In the records below, how many lines hold the word "show"? Give only the number.

- EXTRACTED INFORMATION
+++

theorem add_eq (x y : W32) : x + y = BitVec.ofNat 32 (x.toNat + y.toNat) := by
  apply BitVec.eq_of_toNat_eq; simp
theorem sub_eq (x y : W32) : x - y = BitVec.ofInt 32 ((x.toNat : Int) - y.toNat) := by
  apply BitVec.eq_of_toNat_eq; simp [BitVec.toNat_sub, BitVec.toNat_ofInt]; omega
theorem mul_eq (x y : W32) : x * y = BitVec.ofNat 32 (x.toNat * y.toNat) := by
  apply BitVec.eq_of_toNat_eq; simp
theorem mulHighU_eq (x y : W32) : mulHighU x y = BitVec.ofNat 32 (x.toNat * y.toNat / 2 ^ 32) := by
  unfold mulHighU
  apply BitVec.eq_of_toNat_eq
  have : x.toNat * y.toNat < 2^64 := by
    have := x.isLt; have := y.isLt
    calc x.toNat * y.toNat < 2^32 * 2^32 := by nlinarith
      _ = 2^64 := by norm_num
  simp [BitVec.extractLsb'_toNat, Nat.shiftRight_eq_div_pow]
  norm_num at this; rw [Nat.mod_eq_of_lt this]
theorem imin_eq (x y : W32) : iminOf x y = BitVec.ofInt 32 (min x.toInt y.toInt) := by
  unfold iminOf
  have e : (y.slt x) = true ↔ y.toInt < x.toInt := BitVec.slt_iff_toInt_lt
  by_cases c : (y.slt x) = true
  · have := e.mp c
    rw [if_pos c, min_eq_right (by omega)]; simp
  · have : ¬ (y.toInt < x.toInt) := fun q => c (e.mpr q)
    rw [if_neg c, min_eq_left (by omega)]; simp
theorem umin_eq (x y : W32) : uminOf x y = BitVec.ofNat 32 (min x.toNat y.toNat) := by
  unfold uminOf
  have e : (y.ult x) = true ↔ y.toNat < x.toNat := BitVec.ult_iff_lt
  by_cases c : (y.ult x) = true
  · have := e.mp c
    rw [if_pos c, min_eq_right (by omega)]; simp
  · have : ¬ (y.toNat < x.toNat) := fun q => c (e.mpr q)
    rw [if_neg c, min_eq_left (by omega)]; simp
theorem imax_eq (x y : W32) : imaxOf x y = BitVec.ofInt 32 (max x.toInt y.toInt) := by
  unfold imaxOf
  have e : (x.slt y) = true ↔ x.toInt < y.toInt := BitVec.slt_iff_toInt_lt
  by_cases c : (x.slt y) = true
  · have := e.mp c
    rw [if_pos c, max_eq_right (by omega)]; simp
  · have : ¬ (x.toInt < y.toInt) := fun q => c (e.mpr q)
    rw [if_neg c, max_eq_left (by omega)]; simp
theorem umax_eq (x y : W32) : umaxOf x y = BitVec.ofNat 32 (max x.toNat y.toNat) := by
  unfold umaxOf
  have e : (x.ult y) = true ↔ x.toNat < y.toNat := BitVec.ult_iff_lt
  by_cases c : (x.ult y) = true
  · have := e.mp c
    rw [if_pos c, max_eq_right (by omega)]; simp
  · have : ¬ (x.toNat < y.toNat) := fun q => c (e.mpr q)
    rw [if_neg c, max_eq_left (by omega)]; simp
theorem shl_eq (x y : W32) : x <<< shAmount y = BitVec.ofNat 32 (x.toNat * 2 ^ (y.toNat % 32)) := by
  unfold shAmount
  apply BitVec.eq_of_toNat_eq; simp [Nat.shiftLeft_eq]
theorem shr_eq (x y : W32) : x >>> shAmount y = BitVec.ofNat 32 (x.toNat / 2 ^ (y.toNat % 32)) := by
  unfold shAmount
  apply BitVec.eq_of_toNat_eq; simp [Nat.shiftRight_eq_div_pow]
  have := x.isLt
  rw [Nat.mod_eq_of_lt (lt_of_le_of_lt (Nat.div_le_self _ _) this)]
theorem sar_eq (x y : W32) : x.sshiftRight (shAmount y) = BitVec.ofInt 32 (x.toInt / 2 ^ (y.toNat % 32)) := by
  unfold shAmount
  apply BitVec.eq_of_toInt_eq
  rw [BitVec.toInt_sshiftRight, BitVec.toInt_ofInt, Int.shiftRight_eq_div_pow]
  have h1 := x.toInt_lt; have h2 := x.le_toInt
  have hp : (0:Int) < 2 ^ (y.toNat % 32) := by positivity
  have : (-(2:Int)^31 ≤ x.toInt / (2:Int) ^ (y.toNat % 32)) ∧ (x.toInt / (2:Int) ^ (y.toNat % 32) < 2^31) := by
    constructor
    · rw [Int.le_ediv_iff_mul_le hp]; norm_num at h2 ⊢; nlinarith
    · rw [Int.ediv_lt_iff_lt_mul hp]; norm_num at h1 ⊢; nlinarith
  rw [Int.bmod_eq_of_le] <;> norm_num at this ⊢ <;> omega
theorem clz_eq (x : W32) : clzOf x = BitVec.ofNat 32 (if x.toNat = 0 then 32 else 31 - Nat.log2 x.toNat) := by
  unfold clzOf
  split
  · rename_i n hn
    congr 1
    have h1 := List.find?_some hn
    have h2 := List.mem_of_find?_eq_some hn
    simp only [List.mem_range] at h2
    have h3 := List.find?_range_eq_some.mp hn
    have hx : x.toNat ≠ 0 := by
      intro q
      simp [BitVec.getLsbD, q] at h1
    rw [if_neg hx]
    have : Nat.log2 x.toNat = 31 - n := by
      rw [Nat.log2_eq_iff hx]
      constructor
      · exact Nat.ge_two_pow_of_testBit h1
      · apply Nat.lt_pow_two_of_testBit
        intro i hi
        by_cases c : i < 32
        · have := h3.2.2 (31 - i) (by omega)
          simp only [Bool.not_eq_true'] at this
          rw [show 31 - (31 - i) = i by omega] at this
          exact this
        · exact BitVec.getLsbD_of_ge x i (by omega)
    omega
  · rename_i hn
    rw [List.find?_eq_none] at hn
    have : x = 0 := by
      apply BitVec.eq_of_getLsbD_eq
      intro i hi
      have := hn (31 - i) (by simp; omega)
      rw [show 31 - (31 - i) = i by omega] at this
      simpa using this
    subst this; rfl
theorem popc_eq (x : W32) : popcOf x = BitVec.ofNat 32 ((List.range 32).countP fun n => x.getLsbD n) := by
  unfold popcOf popCount
  congr 1
  have : ∀ (l : List Nat) c, l.foldl (fun c i => if bit1 x.toNat i then c + 1 else c) c = c + l.countP fun n => x.getLsbD n := by
    intro l
    induction l with
    | nil => simp
    | cons i l ih =>
      intro c
      have hb : bit1 x.toNat i = x.getLsbD i := by
        simp only [bit1, BitVec.getLsbD, Nat.testBit_eq_decide_div_mod_eq]; rw [beq_eq_decide]
      rw [List.foldl_cons, ih, List.countP_cons, hb]
      split <;> omega
  rw [this]; simp
theorem lnot_eq (x : W32) : ~~~x = BitVec.ofNat 32 (0xFFFFFFFF - x.toNat) := by
  apply BitVec.eq_of_toNat_eq; have := x.isLt; simp; omega
theorem ineg_eq (x : W32) : 0 - x = BitVec.ofInt 32 (0 - x.toInt) := by
  apply BitVec.eq_of_toInt_eq; simp [BitVec.toInt_neg]
theorem iabs_eq (x : W32) : iabsOf x = BitVec.ofNat 32 x.toInt.natAbs := by
  unfold iabsOf
  have hm : x.getLsbD 31 = x.msb := rfl
  rw [hm, BitVec.msb_eq_toInt]
  simp only [decide_eq_true_eq]
  have h1 := x.toInt_lt; have h2 := x.le_toInt
  split
  · apply BitVec.eq_of_toNat_eq
    have : x.toInt = x.toNat - 2^32 := by
      rw [BitVec.toInt_eq_toNat_cond] at *; split at * <;> omega
    have := x.isLt
    simp [BitVec.toNat_neg]; omega
  · apply BitVec.eq_of_toNat_eq
    have : x.toInt = x.toNat := by
      rw [BitVec.toInt_eq_toNat_cond] at *; split at * <;> omega
    have := x.isLt
    simp; omega
theorem brev_eq (x : W32) : brevOf x = laneWord fun n => x.getLsbD (31 - n) := by
  apply laneWord_eq; intro n hn
  show x.reverse.getLsbD n = _
  rw [BitVec.getLsbD_reverse]; simp [BitVec.getMsbD_eq_getLsbD, hn]
theorem fabs_eq (x : W32) : x &&& 0x7FFFFFFF = laneWord fun n => decide (n < 31) && x.getLsbD n := by
  apply laneWord_eq; intro n hn
  show (x &&& 0x7FFFFFFF#32).getLsbD n = _
  rw [BitVec.getLsbD_and, Bool.and_comm]
  congr 1
  have : ∀ n, n < 32 → (0x7FFFFFFF#32).getLsbD n = decide (n < 31) := by decide
  exact this n hn
theorem fneg_eq (x : W32) : x ^^^ 0x80000000 = laneWord fun n => x.getLsbD n != decide (n = 31) := by
  apply laneWord_eq; intro n hn
  show (x ^^^ 0x80000000#32).getLsbD n = _
  rw [BitVec.getLsbD_xor]
  have : ∀ n, n < 32 → (0x80000000#32).getLsbD n = decide (n = 31) := by decide
  rw [this n hn, Bool.bne_eq_xor]
theorem carry_result (s : State) (p : Pass) (d : Nat) (kb : Bool) (f : Nat → W32) (c : Nat → Bool) (h : LanePass s p) :
    CarryResult s ((s.modSk p.bid p.ix fun x => x.setMask 7 p.act (laneSet c)).lane32 p d kb f 0) p d kb f c := by
  obtain ⟨k, h1, h2, h3, h4, h5, h6, h7, h8, h9⟩ := s.chain_result p (if kb then p.sk.r.lanes else (p.sk.setVs d p.lanes f).r.lanes)
    (p.sk.setMask 7 p.act (laneSet c)).r.masks (fun l => (f l).setWidth 64) 0
    (fun x => ((if kb then x.setMask 7 p.act (laneSet c) else (x.setMask 7 p.act (laneSet c)).setVs d p.lanes f).pushLatch p.ai s.fresh.free p.lanes
      fun l => (f l).setWidth 64).orStatus 0) h
    (by cases kb <;> simp [Skein.setVs_eq, Skein.withLanes, Skein.setMask] <;> rfl)
  have := lane32_read p k d kb f h5 h8 h9
  have e : ∀ x, k.mask x = (p.sk.setMask 7 p.act (laneSet c)).mask x := fun x => by simp only [Skein.mask, h6]
  refine ⟨k, ?_, h2, h3, h4, this.1, this.2, fun l hl => ?_, fun m hm => by rw [e, setMask_other _ _ _ _ _ hm], by simpa using h7⟩
  · obtain ⟨n, hn⟩ := h1
    refine ⟨n, ?_⟩
    rw [← hn]
    unfold State.lane32
    rw [State.modSk_modSk]
    rfl
  · rw [e, setMask_bit _ _ _ _ _ hl, laneSet_get _ _ hl]
    simp [Pass.lanes, mem_lanesOf]
theorem carrySum_eq (x y : W32) (c : Bool) : carrySum x y c = BitVec.ofNat 33 (x.toNat + y.toNat + c.toNat) := by
  apply BitVec.eq_of_toNat_eq
  have := x.isLt; have := y.isLt
  cases c <;> simp [carrySum]
theorem carrySum_low (x y : W32) (c : Bool) : (carrySum x y c).setWidth 32 = BitVec.ofNat 32 (x.toNat + y.toNat + c.toNat) := by
  rw [carrySum_eq]; apply BitVec.eq_of_toNat_eq; simp
theorem carryOut_eq (x y : W32) (c : Bool) : carryOut x y c = decide (2 ^ 32 ≤ x.toNat + y.toNat + c.toNat) := by
  unfold carryOut; rw [carrySum_eq]
  have := x.isLt; have := y.isLt; have := Bool.toNat_le c
  rw [BitVec.getLsbD_ofNat, Nat.testBit_eq_decide_div_mod_eq]
  simp; omega
theorem imad_eq (x y z : W32) : x * y + z = BitVec.ofInt 32 (x.toInt * y.toInt + z.toInt) := by
  apply BitVec.eq_of_toInt_eq; simp [BitVec.toInt_mul, BitVec.toInt_add]
theorem bfi_eq (x y z : W32) : bfiOf x y z =
        (let q := y.toNat % 32
        let w := y.toNat / 256 % 32
        laneWord fun n => if q ≤ n ∧ n < q + w then x.getLsbD (n - q) else z.getLsbD n) := by
  apply laneWord_eq
  intro n hn
  unfold bfiOf
  have hT : fieldTop y = min (fieldPos y + y.toNat / 256 % 32 - 1) 31 := rfl
  have hq : fieldPos y = y.toNat % 32 := rfl
  have hf : fieldWidth y = y.toNat / 256 % 32 := rfl
  split
  · rename_i hw; rw [hf] at hw
    rw [if_neg (by omega)]
  · rename_i hw; rw [hf] at hw
    simp only [BitVec.getLsbD_or, BitVec.getLsbD_and, BitVec.getLsbD_not, BitVec.getLsbD_shiftLeft, BitVec.getLsbD_ofNat, hn]
    have : ((2 ^ (fieldTop y - fieldPos y + 1) - 1) * 2 ^ fieldPos y).testBit n = decide (fieldPos y ≤ n ∧ n < fieldPos y + y.toNat / 256 % 32) := by
      rw [Nat.testBit_mul_two_pow, Nat.testBit_two_pow_sub_one]
      rw [← Bool.decide_and]
      congr 1; simp only [eq_iff_iff]; omega
    rw [this, hq]
    by_cases c : y.toNat % 32 ≤ n ∧ n < y.toNat % 32 + y.toNat / 256 % 32
    · simp [c]
    · simp [c]
theorem signed_bit (m f n : Nat) (hm : 0 < m) (hm2 : m ≤ 32) (hf : f < 2 ^ m) (hn : n < 32) :
    (BitVec.ofInt 32 (signed m f)).getLsbD n = if n < m then f.testBit n else f.testBit (m - 1) := by
  have : BitVec.ofInt 32 (signed m f) = (BitVec.ofNat m f).signExtend 32 := by
    apply BitVec.eq_of_toInt_eq
    rw [BitVec.toInt_ofInt, BitVec.toInt_signExtend]
    have h1 : (BitVec.ofNat m f).toInt = signed m f := by
      rw [BitVec.toInt_eq_toNat_cond]
      simp only [BitVec.toNat_ofNat, Nat.mod_eq_of_lt hf]
      unfold signed
      have : 2 ^ m = 2 * 2 ^ (m - 1) := by rw [← pow_succ']; congr 1; omega
      split <;> split <;> first | rfl | omega
    rw [← h1, min_eq_right hm2]
    have h2 := (BitVec.ofNat m f).toInt_lt
    have h3 := (BitVec.ofNat m f).le_toInt
    have e1 : (2:Int)^(m-1) ≤ 2^31 := by exact_mod_cast Nat.pow_le_pow_right (by norm_num) (by omega)
    have := @BitVec.toInt_bmod_cancel m (BitVec.ofNat m f)
    rw [this]
    rw [Int.bmod_eq_of_le] <;> norm_num <;> omega
  rw [this, BitVec.getLsbD_signExtend]
  simp only [hn, decide_true, Bool.true_and, BitVec.getLsbD_ofNat, BitVec.msb_eq_getLsbD_last]
  have : m - 1 < m := by omega
  split <;> simp [*]
theorem bfx_eq (sx : Bool) (x y : W32) : bfxOf sx x y =
        (let q := y.toNat % 32
        let w := y.toNat / 256 % 32
        let h := min (q + w - 1) 31
        laneWord fun n => decide (w ≠ 0) && if q + n ≤ h then x.getLsbD (q + n) else sx && x.getLsbD h) := by
  apply laneWord_eq
  intro n hn
  unfold bfxOf
  have hT : fieldTop y = min (fieldPos y + y.toNat / 256 % 32 - 1) 31 := rfl
  have hq : fieldPos y = y.toNat % 32 := rfl
  have hf : fieldWidth y = y.toNat / 256 % 32 := rfl
  split
  · rename_i hw; rw [hf] at hw
    simp [hw]
  · rename_i hw; rw [hf] at hw
    simp only [hT, hq]
    have hq32 : y.toNat % 32 ≤ 31 := by omega
    generalize y.toNat % 32 = q at *
    generalize y.toNat / 256 % 32 = w at *
    generalize hh : min (q + w - 1) 31 = h at *
    have hlt : x.toNat / 2 ^ q % 2 ^ (h - q + 1) < 2 ^ (h - q + 1) := Nat.mod_lt _ (by positivity)
    have tb : ∀ j, (x.toNat / 2 ^ q % 2 ^ (h - q + 1)).testBit j = (decide (j < h - q + 1) && x.getLsbD (q + j)) := by
      intro j
      rw [Nat.testBit_mod_two_pow, Nat.testBit_div_two_pow, BitVec.getLsbD, Nat.add_comm j q]
    cases sx
    · simp only [Bool.false_eq_true, if_false, BitVec.getLsbD_ofNat, hn, tb]
      by_cases c : q + n ≤ h
      · have : n < h - q + 1 := by omega
        simp [c, this, hw]
      · have : ¬ n < h - q + 1 := by omega
        simp [c, this]
    · simp only [if_true]
      rw [signed_bit _ _ _ (by omega) (by omega) hlt hn]
      simp only [tb]
      by_cases c : q + n ≤ h
      · have : n < h - q + 1 := by omega
        simp [c, this, hw]
      · have : ¬ n < h - q + 1 := by omega
        have e : q + (h - q + 1 - 1) = h := by omega
        rw [e]
        simp [c, this, hw]
theorem lea_eq (x : W64) (y : W32) (sh : Nat) : x + (y.setWidth 64 <<< sh) = BitVec.ofNat 64 (x.toNat + y.toNat * 2 ^ sh) := by
  apply BitVec.eq_of_toNat_eq
  simp [Nat.shiftLeft_eq]
theorem movi_eq (imm : Nat) (hi : imm < 2 ^ 16) :
    (BitVec.ofNat 16 imm).signExtend 32 = BitVec.ofInt 32 (if imm < 2 ^ 15 then imm else (imm : Int) - 2 ^ 16) := by
  apply BitVec.eq_of_toInt_eq
  rw [BitVec.toInt_signExtend, BitVec.toInt_ofInt]
  have : (BitVec.ofNat 16 imm).toInt = if imm < 2^15 then (imm:Int) else (imm:Int) - 2^16 := by
    rw [BitVec.toInt_eq_toNat_cond]; simp; split <;> split <;> omega
  rw [this, show min 32 16 = 16 from rfl]; norm_num; simp only [Int.bmod_def]; split <;> omega
theorem movh_eq (imm : Nat) (hi : imm < 2 ^ 16) (v : W32) :
    BitVec.ofNat 16 imm ++ v.setWidth 16 = BitVec.ofNat 32 (imm * 2 ^ 16 + v.toNat % 2 ^ 16) := by
  apply BitVec.eq_of_toNat_eq
  rw [BitVec.toNat_append]; simp
  have := Nat.two_pow_add_eq_or_of_lt (Nat.mod_lt v.toNat (by norm_num : 0 < 2^16)) imm
  norm_num at this
  rw [Nat.shiftLeft_eq]; norm_num
  rw [Nat.mod_eq_of_lt (by omega : imm < 65536), Nat.mul_comm imm 65536, ← this]
  have := v.isLt
  omega
theorem movi5_eq (imm : Nat) (hi : imm < 32) :
    (BitVec.ofNat 5 imm).signExtend 32 = BitVec.ofInt 32 (if imm < 16 then imm else (imm : Int) - 32) := by
  interval_cases imm <;> decide
theorem icond_eq {w : Nat} (c : ICond) (x y : BitVec w) : icond c x y = condHolds c x y := by
  cases c <;> simp [icond, condHolds, BitVec.slt, BitVec.sle, BitVec.ult, BitVec.ule, BitVec.toNat_inj]
  · rw [Bool.eq_iff_iff]; simp
  · rw [Bool.eq_iff_iff]; simp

+++

- ANSWER SPACE
6